▸ Problem: Exactly as they appear below, repeat the lines from the one with "(w.st.calls[h].map f) := rfl" through the one with "w.st.status := rfl", and no others.
[Start of Attachment]
-- ==== Sys2Proof/Laws/State.lean ====
section
/-! SUPPORT. What each named change of an event in progress does to each field: one lemma for each field. -/

namespace Sys2Proof.Machine

/-! ### `Work.raise` -/

@[simp] theorem Work.raise_outL (w : Work) (e : Event) : (w.raise e).outL = w.outL := rfl
@[simp] theorem Work.raise_raised (w : Work) (e : Event) : (w.raise e).raised = w.raised.add e := rfl
@[simp] theorem Work.raise_runs (w : Work) (e : Event) : (w.raise e).runs = w.runs := rfl
@[simp] theorem Work.raise_st (w : Work) (e : Event) : (w.raise e).st = w.st := rfl

/-! ### `Work.run` -/

@[simp] theorem Work.run_outL (w : Work) (p : Owned) : (w.run p).outL = w.outL := rfl
@[simp] theorem Work.run_raised (w : Work) (p : Owned) : (w.run p).raised = w.raised := rfl
@[simp] theorem Work.run_runs (w : Work) (p : Owned) : (w.run p).runs = p :: w.runs := rfl
@[simp] theorem Work.run_st (w : Work) (p : Owned) : (w.run p).st = w.st := rfl

/-! ### `Work.modCall` -/

@[simp] theorem Work.modCall_outL (w : Work) (h : Handle) (f : CallRecord → CallRecord) : (w.modCall h f).outL = w.outL := rfl
@[simp] theorem Work.modCall_raised (w : Work) (h : Handle) (f : CallRecord → CallRecord) : (w.modCall h f).raised = w.raised := rfl
@[simp] theorem Work.modCall_runs (w : Work) (h : Handle) (f : CallRecord → CallRecord) : (w.modCall h f).runs = w.runs := rfl
@[simp] theorem Work.modCall_pins (w : Work) (h : Handle) (f : CallRecord → CallRecord) : (w.modCall h f).st.pins = w.st.pins := rfl
@[simp] theorem Work.modCall_powered (w : Work) (h : Handle) (f : CallRecord → CallRecord) : (w.modCall h f).st.powered = w.st.powered := rfl
@[simp] theorem Work.modCall_node (w : Work) (h : Handle) (f : CallRecord → CallRecord) : (w.modCall h f).st.node = w.st.node := rfl
@[simp] theorem Work.modCall_top (w : Work) (h : Handle) (f : CallRecord → CallRecord) : (w.modCall h f).st.top = w.st.top := rfl
@[simp] theorem Work.modCall_retained (w : Work) (h : Handle) (f : CallRecord → CallRecord) : (w.modCall h f).st.retained = w.st.retained := rfl
@[simp] theorem Work.modCall_retentionOk (w : Work) (h : Handle) (f : CallRecord → CallRecord) : (w.modCall h f).st.retentionOk = w.st.retentionOk := rfl
@[simp] theorem Work.modCall_portL (w : Work) (h : Handle) (f : CallRecord → CallRecord) : (w.modCall h f).st.portL = w.st.portL := rfl
@[simp] theorem Work.modCall_portH (w : Work) (h : Handle) (f : CallRecord → CallRecord) : (w.modCall h f).st.portH = w.st.portH := rfl
@[simp] theorem Work.modCall_floors (w : Work) (h : Handle) (f : CallRecord → CallRecord) : (w.modCall h f).st.floors = w.st.floors := rfl
@[simp] theorem Work.modCall_maps (w : Work) (h : Handle) (f : CallRecord → CallRecord) : (w.modCall h f).st.maps = w.st.maps := rfl
@[simp] theorem Work.modCall_mirror (w : Work) (h : Handle) (f : CallRecord → CallRecord) : (w.modCall h f).st.mirror = w.st.mirror := rfl
@[simp] theorem Work.modCall_crosses (w : Work) (h : Handle) (f : CallRecord → CallRecord) : (w.modCall h f).st.crosses = w.st.crosses := rfl
@[simp] theorem Work.modCall_waiting (w : Work) (h : Handle) (f : CallRecord → CallRecord) : (w.modCall h f).st.waiting = w.st.waiting := rfl
@[simp] theorem Work.modCall_calls (w : Work) (h : Handle) (f : CallRecord → CallRecord) : (w.modCall h f).st.calls = w.st.calls.set h (w.st.calls[h].map f) := rfl
@[simp] theorem Work.modCall_freeHandles (w : Work) (h : Handle) (f : CallRecord → CallRecord) : (w.modCall h f).st.freeHandles = w.st.freeHandles := rfl
@[simp] theorem Work.modCall_activity (w : Work) (h : Handle) (f : CallRecord → CallRecord) : (w.modCall h f).st.activity = w.st.activity := rfl
@[simp] theorem Work.modCall_latch (w : Work) (h : Handle) (f : CallRecord → CallRecord) : (w.modCall h f).st.latch = w.st.latch := rfl
@[simp] theorem Work.modCall_lineSource (w : Work) (h : Handle) (f : CallRecord → CallRecord) : (w.modCall h f).st.lineSource = w.st.lineSource := rfl
@[simp] theorem Work.modCall_locked (w : Work) (h : Handle) (f : CallRecord → CallRecord) : (w.modCall h f).st.locked = w.st.locked := rfl
@[simp] theorem Work.modCall_status (w : Work) (h : Handle) (f : CallRecord → CallRecord) : (w.modCall h f).st.status = w.st.status := rfl
@[simp] theorem Work.modCall_resetReq (w : Work) (h : Handle) (f : CallRecord → CallRecord) : (w.modCall h f).st.resetReq = w.st.resetReq := rfl
@[simp] theorem Work.modCall_freeIndex (w : Work) (h : Handle) (f : CallRecord → CallRecord) : (w.modCall h f).st.freeIndex = w.st.freeIndex := rfl
@[simp] theorem Work.modCall_pending (w : Work) (h : Handle) (f : CallRecord → CallRecord) : (w.modCall h f).st.pending = w.st.pending := rfl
[End of Attachment]
▸ Written response:
@[simp] theorem Work.modCall_calls (w : Work) (h : Handle) (f : CallRecord → CallRecord) : (w.modCall h f).st.calls = w.st.calls.set h (w.st.calls[h].map f) := rfl
@[simp] theorem Work.modCall_freeHandles (w : Work) (h : Handle) (f : CallRecord → CallRecord) : (w.modCall h f).st.freeHandles = w.st.freeHandles := rfl
@[simp] theorem Work.modCall_activity (w : Work) (h : Handle) (f : CallRecord → CallRecord) : (w.modCall h f).st.activity = w.st.activity := rfl
@[simp] theorem Work.modCall_latch (w : Work) (h : Handle) (f : CallRecord → CallRecord) : (w.modCall h f).st.latch = w.st.latch := rfl
@[simp] theorem Work.modCall_lineSource (w : Work) (h : Handle) (f : CallRecord → CallRecord) : (w.modCall h f).st.lineSource = w.st.lineSource := rfl
@[simp] theorem Work.modCall_locked (w : Work) (h : Handle) (f : CallRecord → CallRecord) : (w.modCall h f).st.locked = w.st.locked := rfl
@[simp] theorem Work.modCall_status (w : Work) (h : Handle) (f : CallRecord → CallRecord) : (w.modCall h f).st.status = w.st.status := rfl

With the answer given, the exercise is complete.